In the combined blood and CSF specimens, 99% of the energy of the data signal is accounted for by three patterns (modes) of the data (Figure 1C), the largest of which is dominated by Ralstonia, a common contaminant and rare opportunistic pathogen (22) (Figures 1D,E, blue). The second mode is composed of Streptococcus sp., Corynebacteria sp., and E. coli (Figure 1E, green). Leptospira species dominate the third largest mode (Figure 1E, red).
We anticipate that the interactions of putative bacterial contaminants or the interactions of pathogens in polymicrobial infections will demonstrate correlations within these patterns. Random matrix theory was developed initially to help explain the interactions between elements of complex nuclei (23) and, similarly, have been used to study the interactions of stocks that increase and decrease value together in financial analysis (24). We employ a random matrix approach to quantify the mode significance, randomizing the data matrix (Figure 1A) by patient (rows), genera (columns), or full randomization permuting all read counts among patients and genera (Figure 2B), generating a variety of null hypotheses. Bootstrap ensembles of 1000 separate randomizations from the original data demonstrate that for all samples (Figure 2A), the first mode, dominated by Ralstonia, is the only highly significant mode when compared with full or bacterial (not shown) randomization.
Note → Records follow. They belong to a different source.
/-- What a tenant other than the keeper reaches in config space (R29, R317, R339, R354, R376, R394). -/
def State.reachCfg (s : State) (t a : Nat) (write : Bool) : Bool :=
  let o := cfgOff a
  match cfgBlock a with
  | 7 => s.reachDisp t o write
  | 8 =>
    if o < 0x1000 then s.owner 1 (o / 0x100) == t
    else 0x2000 ≤ o && o < 0x2400 && s.owner 2 ((o - 0x2000) / 0x100) == t
  | 9 =>
    if (0x100 ≤ o ∧ o < 0x128) ∨ (0x140 ≤ o ∧ o < 0x168) then !write
    else 0x400 ≤ o && o < 0x900 && s.owner 3 ((o - 0x400) / 4) == t
  | 10 =>
    if 0x140 ≤ o ∧ o < 0x180 then !write && s.owner 4 (s.fld (0x300A0100 + (o - 0x140)) 0 5) == t
    else 0x1000 ≤ o && o < 0x1400 && s.owner 4 ((o - 0x1000) / 0x20) == t
  | 11 =>
    if 0x100 ≤ o ∧ o < 0x180 then !write && o % 0x10 == 0xC
    else 0x1000 ≤ o && o < 0x1100 && s.owner 5 ((o - 0x1000) / 0x20) == t && !(write && o % 0x20 == 4)
  | _ => false

/-- A door failure in config space (R29). -/
def State.cfgDoor (s : State) (t a : Nat) (write : Bool) : Bool := t != 0 && !s.reachCfg t a write

/-- The block of an address has its power domain off (R30). -/
def State.cfgOffPower (s : State) (a : Nat) : Bool := !s.blockOn (cfgBlock a)

/-- What stops a host-port access, in the order of R27. -/
def State.cfgHostErr (s : State) (t a : Nat) (write : Bool) : Option Err :=
  if cfgUnmapped a ∨ s.cfgOffPower a then some .unmapped else if s.cfgDoor t a write then some .door else none

/-- What stops a command's access: its grants, then the power of the block (R128 orders a commit so). -/
def State.cfgCmdErr (s : State) (t a : Nat) (write : Bool) : Option Err :=
  if cfgUnmapped a then some .unmapped else if s.cfgDoor t a write then some .door
  else if s.cfgOffPower a then some .off else none

/-! ## Reads -/

/-- TICK_STATUS.STATE. -/
def TickSt.code : TickSt → Nat
  | .localTick => 0
  | .lockedLink => 1
  | .lockedDsync => 2
  | .holdover => 3
  | .slewing => 4

/-- TICK registers (Tables 2.7 and 2.8). -/
def State.getTick (s : State) (o : Nat) : Word :=
  let k := s.tick
  match o with
  | 0x00 => k.ctrl
  | 0x04 => wordOf k.period
  | 0x08 => wordOf (k.st.code + 8 * bitNat k.numValid + 16 * bitNat k.loadRej + 65536 * k.holdTicks)
  | 0x0C => wordOf s.now
  | 0x10 => wordOf k.hiLatch
  | 0x1C => wordOf (twosOf 16 (clampInt (-32767) 32767 k.phase))
  | 0x20 => wordOf k.dly
  | 0x24 => wordOf k.overrun
  | 0x28 => wordOf k.qIdx
  | 0x2C => wordOf (s.ten k.qIdx).quotaSet
  | 0x30 => wordOf k.defer
  | _ => 0

/-- LINK registers (Table 10.12). -/
def State.getLink (s : State) (o : Nat) : Word :=
  let k := s.link
  match o with
  | 0x00 => wordOf (bitNat k.up.en + 2 * bitNat k.dn.en)
  | 0x04 => wordOf (k.up.st.code + 4 * k.dn.st.code + 16 * bitNat k.bound)
  | 0x08 => wordOf (k.last + 65536 * k.segid)
  | 0x0C => wordOf (min 65535 k.up.delay + 65536 * min 65535 k.dn.delay)
  | 0x10 => wordOf (k.tickLead + 2 ^ 24 * k.tickLow)
  | 0x14 => wordOf (k.lowErr + 65536 * k.late)
  | 0x18 => wordOf (s.fld 0x30020018 0 16 + 65536 * k.pholdCnt)
  | 0x1C => wordOf (k.retries + 65536 * k.drops)
  | 0x20 => wordOf (k.fcs + 65536 * k.code)
  | 0x24 => wordOf k.proto
  | 0x28 => wordOf (64 - k.loc.length + 65536 * k.grpMiss)
  | _ => 0

/-- Spares in a state. -/
def State.sparesThat (s : State) (f : Remap → Bool) : Nat := ((List.range 64).filter fun i => f (s.remapOf i)).length

/-- FLASH_POOL. -/
def State.flashPool (s : State) : Word :=
  let m (r : Remap) : Bool := match r with
    | .mapped _ _ => true
    | _ => false
  wordOf (s.freeSpares.length + 256 * s.sparesThat m + 65536 * s.sparesThat (fun r => r == .retired))

/-- FLASH_MAP_DATA of an entry. -/
def Remap.word : Remap → Word
  | .free => 0
  | .mapped l g => wordOf (l + 4096 + 2 ^ 14 * bitNat g)
  | .retired => wordOf (2 * 4096)

/-- FLASH_SECT_INFO of a logical sector. -/
def State.sectInfo (s : State) (n : Nat) : Word :=
  wordOf (s.phys n + 4096 * bitNat (s.spareOf n).isSome + 8192 * bitNat (s.suspect (s.phys n)) +
    16384 * bitNat (s.erasing n))

/-- FLASH registers (Table 8.9). -/
def State.getFlash (s : State) (o : Nat) : Word :=
  let f := s.flash
  match o with
  | 0x00 => f.status
  | 0x08 => s.flashPool
  | 0x0C => wordOf (f.ringWord % 256 + 256 * f.ring + 4096 * s.halfNo + 65536 * f.seq)
  | 0x10 => wordOf (f.suspUs + 65536 * f.suspCnt)
  | 0x14 => wordOf (s.fld 0x30030014 0 12 + 65536 * f.marginRes + 2 ^ 20 * f.marginWords)
  | 0x1C => (s.remapOf (s.fld 0x30030018 0 6)).word
  | 0x24 => s.sectInfo (s.fld 0x30030020 0 12)
  | 0x28 => wordOf f.borCnt
  | 0x2C => wordOf (f.recSector + 4096 * f.recKind + 65536 * f.recPulses)
  | _ => s.reg (0x30030000 + o)

/-- PROT registers (Table 7.5). -/
def State.getProt (s : State) (o : Nat) : Word :=
  let p := s.prot
  match o with
  | 0x04 => wordOf p.ceSram
  | 0x08 => wordOf (p.ceOne + 65536 * p.ceTwo)
  | 0x0C => wordOf (p.ue + 65536 * p.region)
  | 0x10 => p.ueAddr
  | 0x14 => wordOf (p.exitFail + 65536 * p.flipFail)
  | 0x18 => wordOf (p.pos + 2 ^ 20 * p.lastS)
  | 0x1C => wordOf (p.fpos + 2 ^ 24 * p.lastH)
  | 0x28 => wordOf (p.fieldUsed + 256 * p.fieldPend)
  | _ => s.reg (0x30040000 + o)

/-- PWR registers (Table 11.8). -/
def State.getPwr (s : State) (o : Nat) : Word :=
  let p := s.pwr
  match o with
  | 0x04 => wordOf (p.entryUs + 65536 * p.exitUs)
  | 0x08 => p.ans
  | 0x10 => wordOf (p.lvCount + 65536 * p.lvEntry + 2 ^ 20 * p.lvOnUs)
  | 0x80 => p.shutSec
  | _ => if 0x60 ≤ o ∧ o < 0x80 then SMap.get (fun _ => 0) p.lvRes ((o - 0x60) / 4) else s.reg (0x30050000 + o)

/-- SEQ/BAT registers (Table 12.4). -/
def State.getSeq (s : State) (o : Nat) : Word :=
  let q := s.seq
  match o with
  | 0x004 =>
    wordOf (q.st + 16 * bitNat q.upDone + 256 * q.step + 65536 * bitNat q.rej + 2 ^ 17 * q.result)
  | 0x008 => q.en.setWidth 32
  | 0x00C => q.pg.setWidth 32
  | 0x010 => q.fault.setWidth 32
  | 0x014 => q.man.setWidth 32
  | 0x20C => wordOf q.batV
  | 0x210 => wordOf (twosOf 16 q.batI)
  | 0x214 => wordOf q.batT
  | 0x218 => wordOf (twosOf 32 s.batQ)
  | 0x22C =>
    wordOf (q.batOut.toNat + 256 * q.invalid.toNat + 4096 * q.stale.toNat + 65536 * bitNat q.gap)
  | 0x234 =>
    wordOf (q.coinMv + 65536 * bitNat q.coinBusy + 2 ^ 17 * bitNat q.coinSkip + 2 ^ 18 * bitNat q.coinLow)
  | _ => s.reg (0x30060000 + o)

/-- A word of the cells of a port that a tenant owns. -/
def State.portBits (s : State) (t p : Nat) (f : Cell → Bool) : Word :=
  wordOf (((List.range 16).map fun c =>
    if s.owner 0 (16 * p + c) = t ∧ f (s.cell (16 * p + c)) then 2 ^ c else 0).sum)

/-- DISP registers (Tables 13.6 and 13.7). -/
def State.getDisp (s : State) (t o : Nat) : Word :=
  let d := s.disp
  if 0xC000 ≤ o then
    match o - 0xC000 with
    | 0x04 => wordOf d.flipTick.toNat
    | 0x08 => wordOf (d.flipTick.toNat / 2 ^ 32)
    | 0x0C => wordOf (d.flipped + 256 * d.darkened)
    | r =>
      if 0x10 ≤ r ∧ r < 0x28 then
        wordOf (((List.range 32).map fun j => if (s.cell (8 * (r - 0x10) + j)).front then 2 ^ j else 0).sum)
      else s.reg (0x30070000 + o)
  else
    let p := o / 0x1000
    let q := s.dport p
    match o % 0x1000 with
    | 0x04 => wordOf (q.unit + 65536 * q.row)
    | 0x08 => wordOf (q.fault.toNat + 65536 * bitNat q.active)
    | 0x0C => s.portBits t p fun c => c.arm.isSome
    | 0x10 => s.portBits t p fun c => c.dark
    | r =>
      if 0x40 ≤ r ∧ r < 0x80 then
        let c := s.cell (16 * p + (r - 0x40) / 4)
        wordOf (bitNat c.arm.isSome + 2 * bitNat c.dark + 4 * c.why + 256 * bitNat c.front)
      else if 0x80 ≤ r ∧ r < 0x100 then
        let n := ((s.cell (16 * p + (r - 0x80) / 8)).arm.getD 0).toNat
        wordOf (if r % 8 = 0 then n else n / 2 ^ 32)
      else s.reg (0x30070000 + o)

/-- LCn registers (Table 14.8). -/
def State.getLamp (s : State) (n o : Nat) : Word :=
  let l := s.lamp n
  match o with
  | 0x10 => wordOf (l.own + 65536 * l.out)
  | 0x30 => wordOf (s.lampState n + 4 * l.mode + 16 * bitNat l.derating + 65536 * l.ieff)
  | 0x34 => wordOf (l.fault.toNat + 256 * l.pins.toNat)
  | 0x38 => wordOf (l.iCode + 65536 * l.vstr)
  | 0x3C => wordOf (l.c + 65536 * l.d)
  | 0x40 => wordOf l.pf
  | _ => s.reg (lampReg n o)

/-- PEk registers (Table 14.9). -/
def State.getEngine (s : State) (k o : Nat) : Word :=
  let e := s.engine k
  match o with
  | 0x00 => wordOf (256 * e.start + 65536 * e.st + 2 ^ 24 * e.pc)
  | 0x04 => wordOf ((s.lane k 0).level + 65536 * (s.lane k 1).level)
  | 0x08 => wordOf ((s.lane k 2).level + 65536 * (s.lane k 3).level)
  | 0x0C => wordOf e.lc
  | _ => s.reg (peReg k o)

/-- KEY registers (Table 15.3). -/
def State.getKey (s : State) (t o : Nat) : Word :=
  let k := s.keys
  match o with
  | 0x08 => wordOf (bitNat k.active + 65536 * k.ghosts)
  | 0x0C =>
    wordOf (k.testRes + 4 * bitNat k.testKp + 8 * bitNat k.testHeld + 65536 * k.testPins.toNat)
  | _ =>
    if 0x100 ≤ o ∧ o < 0x128 then s.keyBits t ((o - 0x100) / 4) false
    else if 0x140 ≤ o ∧ o < 0x168 then s.keyBits t ((o - 0x140) / 4) true
    else s.reg (0x30090000 + o)

/-- ADC registers (Tables 16.8 and 16.9). -/
def State.getAdc (s : State) (o : Nat) : Word :=
  let a := s.adc
  if 0x1000 ≤ o ∧ o < 0x1400 then
    let n := (o - 0x1000) / 0x20
    let c := s.chan n
    match o % 0x20 with
    | 0x10 => c.res
    | 0x14 => c.injRes
    | 0x18 => wordOf (bitNat (s.injPend n) + 2 * bitNat c.injRej + 4 * bitNat c.out + 8 * bitNat c.ovr)
    | r => s.reg (adcReg n r)
  else match o with
  | 0x04 => wordOf a.refSel
  | 0x08 => s.adcStatus
  | 0x10 => s.adcSlice
  | 0x18 => tenBits fun n => s.rbit (adcReg n 0) 0
  | 0x20 => wordOf (a.testRes + 256 * a.testSlices.toNat + 65536 * bitNat a.testMux)
  | _ => if 0x140 ≤ o ∧ o < 0x180 then SMap.get (fun _ => 0) a.resB ((o - 0x140) / 4) else s.reg (0x300A0000 + o)

/-- THERM/FAN registers (Tables 17.3 and 17.4). -/
def State.getTherm (s : State) (o : Nat) : Word :=
  let h := s.therm
  if 0x1000 ≤ o then
    let n := (o - 0x1000) / 0x20
    let f := s.fan n
    if o % 0x20 = 0x10 then wordOf (f.dutyEff + 1024 * bitNat f.stall + 65536 * f.rpm) else s.reg (0x300B0000 + o)
  else if 0x10 ≤ o ∧ o < 0x50 then
    let x := s.sensor ((o - 0x10) / 4)
    wordOf (twosOf 16 x.t + 65536 * bitNat (x.kind != 0) + 2 ^ 17 * x.kind)
  else if 0x100 ≤ o ∧ o < 0x180 ∧ o % 0x10 = 0xC then
    let z := s.zone ((o - 0x100) / 0x10)
    wordOf (twosOf 16 z.t + 65536 * z.floor)
  else match o with
  | 0x00 => wordOf (bitsOf ((List.range 16).filter fun i => (s.sensor i).kind != 0) + 65536 * bitNat h.crit)
  | 0x04 => wordOf (h.testRes + 65536 * h.testSens.toNat)
  | _ => s.reg (0x300B0000 + o)

/-- SEC registers of the tenant selected (Table 3.13). -/
def State.getSec (s : State) (o : Nat) : Word :=
  let T := s.ten s.secTen
  match o with
  | 0x00 => wordOf s.secTen
  | 0x04 => T.doorCfg
  | 0x08 => wordOf T.hbTicks
  | 0x0C => wordOf (bitNat T.authReq + 2 * bitNat T.key.isSome + 4 * bitNat T.keyNew.isSome)
  | 0x10 => wordOf (T.chkCnt + 256 * T.authCnt + 65536 * T.replay)
  | 0x14 => wordOf T.acntH
  | 0x18 => wordOf (T.acntH / 2 ^ 32)
  | 0x44 => wordOf T.hbLeft
  | _ => 0

/-- What a read of a config register by a tenant returns. -/
def State.cfgGet (s : State) (t a : Nat) : Word :=
  let o := cfgOff a
  match cfgBlock a with
  | 0 => s.sysGet o
  | 1 => s.getTick o
  | 2 => s.getLink o
  | 3 => s.getFlash o
  | 4 => s.getProt o
  | 5 => s.getPwr o
  | 6 => s.getSeq o
  | 7 => s.getDisp t o
  | 8 =>
    if o < 0x1000 then s.getLamp (o / 0x100) (o % 0x100)
    else if 0x2000 ≤ o ∧ o < 0x2400 then s.getEngine ((o - 0x2000) / 0x100) (o % 0x100) else 0
  | 9 => s.getKey t o
  | 10 => s.getAdc o
  | 11 => s.getTherm o
  | 12 => if o = 0 then wordOf (bitNat s.dbg.peepEn + 256 * s.dbg.peepGroup) else if o = 4 then s.peepSample.2 else 0
  | _ => s.getSec o

/-- A count cleared by its read re-arms EV67 (R176). -/
def Prot.rearm (p : Prot) (m : BitVec 3) : Prot := { p with ceDone := p.ceDone &&& ~~~m }

/-- FLASH_MAP_IDX after a read of FLASH_MAP_DATA. -/
def State.mapNext (s : State) : State :=
  let v := s.reg 0x30030018
  if v.bit 8 then s.setReg 0x30030018 (wordOf (256 + (v.fld 0 6 + 1) % 64)) else s

/-- What a read of a config register does. -/
def State.cfgSide (s : State) (a : Nat) : State :=
  match a with
  | 0x3001000C => s.updTick fun k => { k with hiLatch := k.num.toNat / 2 ^ 32 }
  | 0x30010024 => s.updTick fun k => { k with overrun := 0 }
  | 0x30010030 => s.updTick fun k => { k with defer := 0 }
  | 0x30020014 => s.updLink fun k => { k with lowErr := 0, late := 0 }
  | 0x30020018 => s.updLink fun k => { k with pholdCnt := 0 }
  | 0x3002001C => s.updLink fun k => { k with retries := 0, drops := 0 }
  | 0x30020020 => s.updLink fun k => { k with fcs := 0, code := 0 }
  | 0x30020024 => s.updLink fun k => { k with proto := 0 }
  | 0x30020028 => s.updLink fun k => { k with grpMiss := 0 }
  | 0x3003001C => s.mapNext
  | 0x30030028 => { s with flash := { s.flash with borCnt := 0 } }
  | 0x30040004 => s.updProt fun p => { p with ceSram := 0 }.rearm 1
  | 0x30040008 => s.updProt fun p => { p with ceOne := 0, ceTwo := 0 }.rearm 6
  | 0x3004000C => s.updProt fun p => { p with ue := 0 }
  | 0x30040014 => s.updProt fun p => { p with exitFail := 0, flipFail := 0 }
  | 0x30090008 => { s with keys := { s.keys with ghosts := 0 } }
  | 0x300A0008 => { s with adc := { s.adc with skips := 0 } }
  | 0x300C0004 => s.peepSample.1
  | 0x300D0010 => s.updTen s.secTen fun T => { T with replay := 0 }
  | _ => if cfgBlock a = 0 then s.sysSide (cfgOff a) else s

/-! ## Writes -/

/-- TICK registers. -/
def State.putTick (s : State) (o : Nat) (v : Word) (be : BitVec 4) : State × Nat :=
  let m := mergeBytes (s.getTick o) v be
  let w := woBytes v be
  match o with
  | 0x00 => (s.tickCtrl m, 0)
  | 0x04 =>
    let c := clampFld m 0 13 4000 8000
    (s.updTick fun k => { k with period := c.1 }, c.2)
  | 0x08 => (s.updTick fun k => { k with loadRej := k.loadRej && !w.bit 4 }, 0)
  | 0x14 => (s.updTick fun k => { k with setLo := w }, 0)
  | 0x18 => (s.numSetLoad w, 0)
  | 0x20 => (s.updTick fun k => { k with dly := m.fld 0 8 }, 0)
  | 0x28 => (s.updTick fun k => { k with qIdx := m.fld 0 5 }, 0)
  | 0x2C =>
    let c := clampFld m 0 7 1 64
    (s.updTen s.tick.qIdx fun T => { T with quotaSet := c.1 }, c.2)
  | _ => (s, 0)

/-- LINK registers. -/
def State.putLink (s : State) (o : Nat) (v : Word) (be : BitVec 4) : State × Nat :=
  if o = 0 then
    let m := mergeBytes (s.getLink 0) v be
    ((s.portEnable false (m.bit 0)).portEnable true (m.bit 1), 0)
  else s.writeReg (0x30020000 + o) v be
Figure 2. Hypothesis testing for modes using random matrices. (A) Random matrix bootstrap ensemble distribution for all samples showing the mean (black solid line) and ±1 SD (blue dotted lines) for 1000 randomizations of all matrix eigenvalue amplitudes, and original data set eigenvalues (red asterisks). (B) Graphical representation of a randomization of Figure 1A using same color map scale. (C) All samples with mode 1 removed, and comparable mode composition in (D). (E) shows eigenvalue distribution for blood samples only, with mode composition in (F). (G) shows eigenvalues for blood with mode 1 removed, and in (H) the mode composition. (I) illustrates the probabilities of obtaining the first mode eigenvalues for all eigenvalues, and the bootstrap histograms that underlie the probabilities of the first three modal eigenvalues from (G,H) illustrating the significance of dominant Leptospira mode from (H) (similar results randomizing only by bacterial type not shown). Note that by removing the mode dominated by Ralstonia in the blood sample, the Leptospira dominant mode has an eigenvalue far larger than any eigenvalue generated from the randomized dataset. In contrast, the next two modes generate relatively small eigenvalues compared with the bootstrapped values. These results demonstrate that with the removal of the contaminating mode, it is highly statistically unlikely that random contamination was responsible for the pattern of Leptospira reads observed.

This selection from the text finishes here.